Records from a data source
────────

/-- Settles O21: step by step, each clause by the law of the steps before the one that rejects or stops. -/
theorem chunkParseRejectsInOrder : Obligations.ChunkParseRejectsInOrder := by
  refine ⟨decode_eq_iff_encode (i := .chunkParse) rfl, fun s h => if_pos h,
    fun s hcap hpos hroom => execChunkParse_of_no_room hcap hpos hroom,
    fun s len hcap hroom hlen hgt => execChunkParse_of_length_gt hcap hroom hlen hgt,
    fun s len tag rx data hf ht =>
      chunkTypeIsTestedBeforeDataIsRead s len tag hf.inLen_le hf.fits hf.holds_length_type ht,
    fun s len tag rx data hf ht hrx => execChunkParse_of_mismatch hf ht hrx,
    fun s k hcap hroom hk hnone => ?_, fun s len k hcap hfits hlen hlo hhi hnone => ?_,
    fun s len tag k hcap hfits hheld ht hlo hhi hnone => ?_⟩
  · obtain ⟨j, hj⟩ := State.withWord_fault (b := .ibuf) (parseLength s) hk hnone
    exact ⟨j, (execChunkParse_of_room hcap hroom).trans hj⟩
  · have hnone' : Memory.read s.ibuf (s.inPos.toNat + 4 + (k - 4)) = none := by
      rwa [show s.inPos.toNat + 4 + (k - 4) = s.inPos.toNat + k by omega]
    obtain ⟨j, hj⟩ := State.withWord_fault (s := s) (b := .ibuf) _ (by omega) hnone'
    exact ⟨j, (execChunkParse_of_length_le hcap hfits hlen).trans hj⟩
  · obtain ⟨j, hj⟩ := parseChecksum_fault tag hlo hhi hnone
    exact ⟨j, (execChunkParse_of_alpha hcap hfits hheld ((tagAlpha_iff tag).2 ht)).trans hj⟩

/-! ## The commit and the frame of CHUNK_PARSE -/

/-- The end of a framed chunk is a 32-bit position: IN_LEN is no smaller (R8). -/
theorem FramedAt.toNat_end {s : State} {len tag rx : Word} {data : List Byte} (h : FramedAt s len tag data rx) :
    (BitVec.ofNat 32 (s.inPos.toNat + 12 + len.toNat)).toNat = s.inPos.toNat + 12 + len.toNat :=
  (BitVec.toNat_ofNat _ _).trans (Nat.mod_eq_of_lt (Nat.lt_of_le_of_lt h.fits s.inLen.isLt))

/-- Settles O23: by `execChunkParse_of_match`; DBUF is written from index 0 on. -/
theorem chunkParseCommits : Obligations.ChunkParseCommits := by
  rintro s len tag rx data hf ht rfl
  refine ⟨Memory.writeRange s.dbuf 0 data, execChunkParse_of_match hf ht, hf.toNat_end, holds_writeRange _ _ _,
    fun k hk => Memory.read_writeRange_outside _ (.inr ?_)⟩
  rwa [hf.data_length, Nat.zero_add]

/-- The length word of a framed chunk is the word held at IN_POS. -/
theorem FramedAt.length_eq {s : State} {len len' tag rx : Word} {data : List Byte} (h : FramedAt s len tag data rx)
    (hheld : Holds s.ibuf s.inPos.toNat (be32bytes len')) : len = len' :=
  holds_word_unique (holds_append.1 h.holds_length_type).1 hheld

/-- CHUNK_PARSE leaves DBUF alone, or succeeds and writes the data it framed from index 0 on (R152). -/
theorem execChunkParse_dbuf {s t : State} (h : execChunkParse s = .next t) :
    t.dbuf = s.dbuf ∨ ∃ len tag data rx, FramedAt s len tag data rx ∧ t.errCode = .success ∧
      t.dbuf = Memory.writeRange s.dbuf 0 data := by
  rcases execChunkParse_cases h with ⟨-, rfl⟩ | ⟨-, -, rfl⟩ | ⟨_, -, -, rfl⟩ | ⟨_, -, -, rfl⟩ |
    ⟨len, tag, data, rx, hf, -, ⟨-, rfl⟩ | ⟨-, rfl⟩⟩
  iterate 5 exact .inl rfl
  exact .inr ⟨len, tag, data, rx, hf, rfl, rfl⟩
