-- ==== Sys2Proof/Machine/State.lean ====
section
/-!
DEFINITION. The state of the GS-410 as plain data, and the state right after a power-on reset of a part whose
retained store holds nothing yet. Field by field the rule of spec/ that names it; INVENTORY.md lists them all.
Times of timers are elapsed milliseconds since the power-on reset (`State.now`); a running timer is held as the
moment it ends, or as the moment it started where its age is read.
-/

namespace Sys2Proof.Machine

/-! ### Frames, queues and requests (spec/01, spec/11) -/

/-- A link address: segment and unit. -/
structure Addr where
  seg : Octet
  unit : Octet
  deriving DecidableEq, Repr

/-- A valid frame (R2, R213). Its Length and check follow from the other fields. -/
structure Frame where
  dst : Addr
  src : Addr
  kind : Octet
  seq : Octet
  payload : List Octet
  deriving DecidableEq, Repr

/-- The lineups a LINEUP command names (R12). -/
inductive LineupArg where
  | shut
  | inject
  | withdraw
  deriving DecidableEq, Repr

/-- A command the part originates, with its argument (R12). -/
inductive Command where
  | start
  | stop
  | speed (rpm : Nat)
  | openBed (bed : BedId)
  | closeBed (bed : BedId)
  | lineup (l : LineupArg)
  deriving DecidableEq, Repr

/-- The two sorts of own command (R12). -/
inductive OwnSort where
  | action
  | setpoint
  deriving DecidableEq, Repr

/-- An entry of the own-command queue (R12). -/
structure OwnEntry where
  target : Nat
  sort : OwnSort
  command : Command
  deriving DecidableEq, Repr

/-- A response waiting in the response queue: header fields of R14 and the payloads of the parts not yet sent
(R215). -/
structure Response where
  dst : Addr
  src : Addr
  seq : Octet
  parts : List (List Octet)
  deriving DecidableEq, Repr

/-- A request as the request queue holds it (R196). The request code is the first payload octet (R215). -/
structure Request where
  src : Addr
  dst : Addr
  seq : Octet
  payload : List Octet
  noResponse : Bool
  deriving DecidableEq, Repr

/-- What the Link Interface holds besides the own-command and response queues (R1, R9, R11, R14, R16, R17). -/
structure LinkState where
  rxF : Option (List Octet)
  rxS : Option (List Octet)
  txF : Option Frame
  txS : Option Frame
  upQ : List Frame
  downQ : List Frame
  ownRunF : Nat
  ownRunS : Nat
  seqF : Octet
  seqS : Octet
  deriving DecidableEq, Repr

/-! ### Tables in effect -/

/-- An entry of the own-address table (R3). -/
structure OwnAddr where
  addr : Addr
  ignoreSeg : Bool
  enabled : Bool
  deriving DecidableEq, Repr

/-- The LINK table (R4). -/
structure LinkTable where
  own : List OwnAddr
  extended : Bool
  alertDst : Addr
  deriving DecidableEq, Repr

/-- The classes of field units (R19), in the order R19 lists them. -/
inductive UnitClass where
  | meter
  | transmitter
  | analyser
  | compressor
  | dryerValves
  | stationValves
  | generic
  deriving DecidableEq, Repr

/-- The configuration part of a unit entry (R19). -/
structure UnitCfg where
  inUse : Bool
  addr : Addr
  cls : UnitClass
  timeout : Nat
  deriving DecidableEq, Repr

/-- Channel classes (R31). -/
inductive ChannelClass where
  | custody
  | process
  | survey
  deriving DecidableEq, Repr

/-- Quantities of channels (R31). -/
inductive Quantity where
  | pressure
  | temperature
  | flowRate
  | water
  | calorific
  | generic
  deriving DecidableEq, Repr

/-- Comparator modes (R31). -/
inductive CmpMode where
  | off
  | above
  | below
  | inside
  | outside
  deriving DecidableEq, Repr

/-- The parameters of a comparator (R31). -/
structure Comparator where
  mode : CmpMode
  t1 : Int
  t2 : Int
  hyst : Nat
  deriving DecidableEq, Repr

/-- The parameters of a channel (R31). Times are in the units of R31: ms and s. -/
structure ChannelCfg where
  inUse : Bool
  unit : Nat
  localIx : Nat
  cls : ChannelClass
  quantity : Quantity
  rawMin : Int
  rawMax : Int
  gain : Int
  offset : Int
  engMin : Int
  engMax : Int
  profile : Nat
  minInterval : Nat
  maxAge : Nat
  cmpA : Comparator
  cmpB : Comparator
  spanFormat : Bool
  deriving DecidableEq, Repr

/-- One term of a filter tap: `+2^(-exp)` or `-2^(-exp)` (R52, R53). -/
structure Term where
  neg : Bool
  exp : Nat
  deriving DecidableEq, Repr

/-- A filter profile: its taps in order, each with up to three terms (R53). -/
structure Profile where
  taps : List (List Term)
  deriving DecidableEq, Repr

/-- Roles of meter runs (R62). -/
inductive Role where
  | station
  | fuel
  | regen
  | unused
  deriving DecidableEq, Repr

/-- The parameters of a run (R63). -/
structure RunCfg where
  role : Role
  flow : Nat
  press : Nat
  temp : Nat
  cal : Option Nat
  fallbackH : Nat
  pb : Nat
  tb : Nat
  zb : Nat
  curve : List (Nat × Nat)
  gapCap : Nat
  subst : Int
  refStale : Nat
  ptMaxAge : Nat
  deriving DecidableEq, Repr

/-- The STATION table (R86). -/
structure StationCfg where
  lMin : Nat
  sweep : Nat
  storage : Option Nat
  pipeline : Option Nat
  margin : Nat
  hyst : Nat
  quietThreshold : Nat
  quietDwell : Nat
  rundown : Nat
  lineup : Nat
  cutoff : Nat
  deriving DecidableEq, Repr

/-- Modes of a duty record (R103). -/
inductive UnitMode where
  | auto
  | manual
  deriving DecidableEq, Repr

/-- The parameters of a duty record (R102). -/
structure CompCfg where
  inUse : Bool
  unit : Nat
  capacity : Nat
  sMin : Nat
  sMax : Nat
  pMin : Nat
  deadband : Nat
  startConfirm : Nat
  stopConfirm : Nat
  minRun : Nat
  cooldown : Nat
  budget : Nat
  window : Nat
  initial : UnitMode
  deriving DecidableEq, Repr

/-- Which comparator of a channel a train names (R132). -/
inductive CmpId where
  | a
  | b
  deriving DecidableEq, Repr

/-- The parameters of a train (R132). -/
structure DryerCfg where
  inUse : Bool
  unit : Nat
  run : Nat
  inlet : Nat
  outlet : Nat
  breakCmp : CmpId
  regenCh : Option Nat
  regenCmp : Option CmpId
  defaultInlet : Nat
  capacity : Nat
  derate : Nat
  bedCapacity : Nat
  switchPercent : Nat
  resume : Nat
  adsorbMax : Nat
  heat : Nat
  heatMax : Nat
  cool : Nat
  valveConfirm : Nat
  deriving DecidableEq, Repr

/-- An entry of the SHIPPERS table (R156); code 0 marks the slot unused. -/
structure ShipperCfg where
  code : Nat
  firm : Bool
  rank : Nat
  injRight : Nat
  wdRight : Nat
  space : Nat
  deriving DecidableEq, Repr

/-- An entry of the EVENTS table (R186). -/
structure EventCfg where
  alertEnabled : Bool
  priority : Nat
  deriving DecidableEq, Repr

/-- The ten tables in effect (R202). -/
structure Tables where
  link : LinkTable
  units : List UnitCfg
  channels : List ChannelCfg
  filters : List Profile
  runs : List RunCfg
  station : StationCfg
  compressors : List CompCfg
  dryers : List DryerCfg
  shippers : List ShipperCfg
  events : List EventCfg
  deriving DecidableEq, Repr

/-- The tables by their codes 0 to 9 (R215). -/
inductive TableId where
  | link
  | units
  | channels
  | filters
  | runs
  | station
  | compressors
  | dryers
  | shippers
  | events
  deriving DecidableEq, Repr

/-- The entry check of one table entry (R208): `bad` when its contents and its check disagree, `mark` when it has
been found bad. -/
structure EntryParity where
  bad : Bool
  mark : Bool
  deriving DecidableEq, Repr

/-- The entry checks and parity marks of every table in effect (R208). FILTERS profile n is at index n - 1. -/
structure Parity where
  link : List EntryParity
  units : List EntryParity
  channels : List EntryParity
  filters : List EntryParity
  runs : List EntryParity
  station : List EntryParity
  compressors : List EntryParity
  dryers : List EntryParity
  shippers : List EntryParity
  events : List EntryParity
  deriving DecidableEq, Repr

/-! ### Unit Directory (spec/02) -/

/-- Attach states (R19). -/
inductive Attach where
  | absent
  | present
  | held
  | mismatch
  deriving DecidableEq, Repr

/-- What a unit said of itself (R19); an unrecognised class is `none`. -/
structure Identity where
  cls : Option UnitClass
  channels : Nat
  revision : Octet
  deriving DecidableEq, Repr

/-- The live part of a unit entry (R19). `silence` is the end of the silence timer. -/
structure UnitLive where
  attach : Attach
  departed : Bool
  identity : Option Identity
  lastHeard : Option Nat
  silence : Option Nat
  deriving DecidableEq, Repr

/-! ### Sample channels and conditioning (spec/02, spec/03) -/

/-- A sample item as far as its channel is concerned (R34). -/
structure Item where
  raw : Int
  quality : Octet
  deriving DecidableEq, Repr

/-- Engine requests (R33). -/
inductive EngineRequest where
  | none
  | waiting
  | inService
  deriving DecidableEq, Repr

/-- Qualities (R33). -/
inductive Quality where
  | good
  | suspect
  | bad
  | stale
  deriving DecidableEq, Repr

/-- The filter a conditioning works with (R52, R53): the profile as it stood when the conditioning began, `none`
for profile 0, and whether the profile carries a parity mark. -/
structure FilterUse where
  profile : Option Profile
  marked : Bool
  deriving DecidableEq, Repr

/-- The fixed inputs of a conditioning in progress (R49), and whether a commit has made its result void (R32). -/
structure Conditioning where
  raw : Int
  rawQ : Octet
  cfg : ChannelCfg
  filter : FilterUse
  discard : Bool
  deriving DecidableEq, Repr
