/-- A DEPART frame (R25) and a silence timer that runs out (R22) make an entry that is not ABSENT so: its departure
flag is set and its silence timer stopped, its identity and last-heard time kept, UNIT_DEPARTED is latched, and a
PRESENT entry leaves PRESENT. Then each owner of the unit acts (R26): its unsent own commands leave the queue (R13);
its channels' pending items and waiting requests are dropped, and a sweep counts them as done (R36, R46); its
compressor becomes UNAVAILABLE, a start, run or unload in flight being lost (R116); its train's beds become UNSYNCED
and a switch in flight is lost (R152); in the LINEUP phase the transition fails for the station valve set (R97); no
other class has an owner. That the own commands and the channels, with the SWEEP_DONE they may bring, come before the
owner of the unit's class, with its OPERATION_LOST or TRANSITION_FAILED, is the model's choice (log entry 11). -/
def Obligations.UnitsDepart : Prop :=
  (∀ (s : State) (i : Nat), i < 48 →
    let gone := occur Src.unitDeparted i
      (s.onUnit i fun x => { x with attach := .absent, departed := true, silence := none })
    let left := leavePresent i (s.unitCfg i).cls gone
    (∀ f : Frame, f.kind = kindDepart →
      ((s.unit i).attach = .absent → examine i f s = s) ∧
      ((s.unit i).attach = .held ∨ (s.unit i).attach = .mismatch → examine i f s = gone) ∧
      ((s.unit i).attach = .present → examine i f s = left)) ∧
    (fires s.now (s.unit i).silence = false → exec (.silenceTimeout i) s = .next s) ∧
    (fires s.now (s.unit i).silence = true →
      ((s.unit i).attach = .absent → exec (.silenceTimeout i) s = .next s) ∧
      ((s.unit i).attach = .held ∨ (s.unit i).attach = .mismatch → exec (.silenceTimeout i) s = .next gone) ∧
      ((s.unit i).attach = .present → exec (.silenceTimeout i) s = .next left)) ∧
    left.units = gone.units) ∧
  ∀ (s : State) (i : Nat), s.chans.length = 64 →
    let w := channelsDeparted i (withdrawAll i s)
    let itsChannel (ch : Nat) : Prop := (s.chCfg ch).inUse = true ∧ (s.chCfg ch).unit = i
    (w = { s with
      own := w.own
      chans := w.chans
      engine := { s.engine with remaining := w.engine.remaining }
      ev := w.ev
      parity := w.parity }) ∧
    (w.own = s.own.filter fun e => decide (e.target ≠ i)) ∧
    (∀ ch < 64, (¬itsChannel ch → w.chan ch = s.chan ch) ∧
      (itsChannel ch → w.chan ch = { s.chan ch with
        pendingItem := none
        request := if (s.chan ch).request = .waiting then .none else (s.chan ch).request })) ∧
    (∀ ch, ch ∈ w.engine.remaining ↔
      ch ∈ s.engine.remaining ∧ ¬((s.chCfg ch).inUse = true ∧ (s.chCfg ch).unit = i ∧ (s.chan ch).request = .waiting)) ∧
    (s.engine.remaining = [] ∨ w.engine.remaining ≠ [] → w.ev = s.ev) ∧
    (s.engine.remaining ≠ [] → w.engine.remaining = [] → w.ev = (occur Src.sweepDone noSubject s).ev) ∧
    (s.compOf i = none → leavePresent i .compressor s = w) ∧
    (∀ k, s.compOf i = some k →
      let lost := (s.compRec k).state = .starting ∨ (s.compRec k).state = .running ∨ (s.compRec k).state = .unloading
      let t (l : Bool) : State := w.onComp k fun r => { r with
        state := .unavailable
        stopPending := false
        lastSpeed := none
        tStart := none
        tStop := none
        tMinRun := none
        tCool := none
        lostOp := r.lostOp || l
        lockHeld := r.lockHeld || decide (r.state = .lockedOut) }
      (lost → leavePresent i .compressor s = dutyEvaluation (occur Src.operationLost k (t true))) ∧
      (¬lost → leavePresent i .compressor s = dutyEvaluation (t false))) ∧
    (s.trainOf i = none → leavePresent i .dryerValves s = w) ∧
    (∀ d, s.trainOf i = some d →
      let t := w.onTrain d fun x => { x with
        synced := false
        request := false
        switch := none
        bedA := { x.bedA with state := .unsynced }
        bedB := { x.bedB with state := .unsynced }
        bedC := { x.bedC with state := .unsynced } }
      ((s.train d).switch ≠ none → leavePresent i .dryerValves s = evalTrain d (occur Src.operationLost d t)) ∧
      ((s.train d).switch = none → leavePresent i .dryerValves s = evalTrain d t)) ∧
    (∀ d, s.mode.mode = .transition d .lineup → leavePresent i .stationValves s =
      occur Src.transitionFailed noSubject (tellMode .shutIn (offerLineup .shut (stopModeTimers w)))) ∧
    ((∀ d, s.mode.mode ≠ .transition d .lineup) → leavePresent i .stationValves s = w) ∧
    ∀ c ∈ [UnitClass.meter, .transmitter, .analyser, .generic], leavePresent i c s = w
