@[simp] theorem State.clearMarks_comp (s : State) (t : TableId) : (s.clearMarks t).comp = s.comp := rfl

@[simp] theorem State.clearMarks_dry (s : State) (t : TableId) : (s.clearMarks t).dry = s.dry := rfl

@[simp] theorem State.clearMarks_acct (s : State) (t : TableId) : (s.clearMarks t).acct = s.acct := rfl

@[simp] theorem State.clearMarks_ev (s : State) (t : TableId) : (s.clearMarks t).ev = s.ev := rfl

@[simp] theorem State.clearMarks_mgmt (s : State) (t : TableId) : (s.clearMarks t).mgmt = s.mgmt := rfl

@[simp] theorem State.clearMarks_custody (s : State) (t : TableId) : (s.clearMarks t).custody = s.custody := rfl

@[simp] theorem State.clearMarks_ret (s : State) (t : TableId) : (s.clearMarks t).ret = s.ret := rfl

@[simp] theorem State.clearMarks_free (s : State) (t : TableId) : (s.clearMarks t).free = s.free := rfl

/-! ### onUnit -/

@[simp] theorem State.onUnit_now (s : State) (i : Nat) (f : UnitLive → UnitLive) : (s.onUnit i f).now = s.now := rfl

@[simp] theorem State.onUnit_pending (s : State) (i : Nat) (f : UnitLive → UnitLive) : (s.onUnit i f).pending = s.pending := rfl

@[simp] theorem State.onUnit_link (s : State) (i : Nat) (f : UnitLive → UnitLive) : (s.onUnit i f).link = s.link := rfl

@[simp] theorem State.onUnit_own (s : State) (i : Nat) (f : UnitLive → UnitLive) : (s.onUnit i f).own = s.own := rfl

@[simp] theorem State.onUnit_resp (s : State) (i : Nat) (f : UnitLive → UnitLive) : (s.onUnit i f).resp = s.resp := rfl

@[simp] theorem State.onUnit_tables (s : State) (i : Nat) (f : UnitLive → UnitLive) : (s.onUnit i f).tables = s.tables := rfl

@[simp] theorem State.onUnit_parity (s : State) (i : Nat) (f : UnitLive → UnitLive) : (s.onUnit i f).parity = s.parity := rfl

@[simp] theorem State.onUnit_chans (s : State) (i : Nat) (f : UnitLive → UnitLive) : (s.onUnit i f).chans = s.chans := rfl

@[simp] theorem State.onUnit_engine (s : State) (i : Nat) (f : UnitLive → UnitLive) : (s.onUnit i f).engine = s.engine := rfl

@[simp] theorem State.onUnit_runs (s : State) (i : Nat) (f : UnitLive → UnitLive) : (s.onUnit i f).runs = s.runs := rfl

@[simp] theorem State.onUnit_time (s : State) (i : Nat) (f : UnitLive → UnitLive) : (s.onUnit i f).time = s.time := rfl

@[simp] theorem State.onUnit_mode (s : State) (i : Nat) (f : UnitLive → UnitLive) : (s.onUnit i f).mode = s.mode := rfl

@[simp] theorem State.onUnit_comp (s : State) (i : Nat) (f : UnitLive → UnitLive) : (s.onUnit i f).comp = s.comp := rfl

@[simp] theorem State.onUnit_dry (s : State) (i : Nat) (f : UnitLive → UnitLive) : (s.onUnit i f).dry = s.dry := rfl

@[simp] theorem State.onUnit_acct (s : State) (i : Nat) (f : UnitLive → UnitLive) : (s.onUnit i f).acct = s.acct := rfl

@[simp] theorem State.onUnit_ev (s : State) (i : Nat) (f : UnitLive → UnitLive) : (s.onUnit i f).ev = s.ev := rfl

@[simp] theorem State.onUnit_mgmt (s : State) (i : Nat) (f : UnitLive → UnitLive) : (s.onUnit i f).mgmt = s.mgmt := rfl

────────

• Task objective:
As listed above, the lines from the line with "f).acct = s.acct := rfl" to the line with "f).ev = s.ev := rfl" are to be echoed exactly, with both ends included and nothing added.

• Output for this task:
@[simp] theorem State.onUnit_acct (s : State) (i : Nat) (f : UnitLive → UnitLive) : (s.onUnit i f).acct = s.acct := rfl

@[simp] theorem State.onUnit_ev (s : State) (i : Nat) (f : UnitLive → UnitLive) : (s.onUnit i f).ev = s.ev := rfl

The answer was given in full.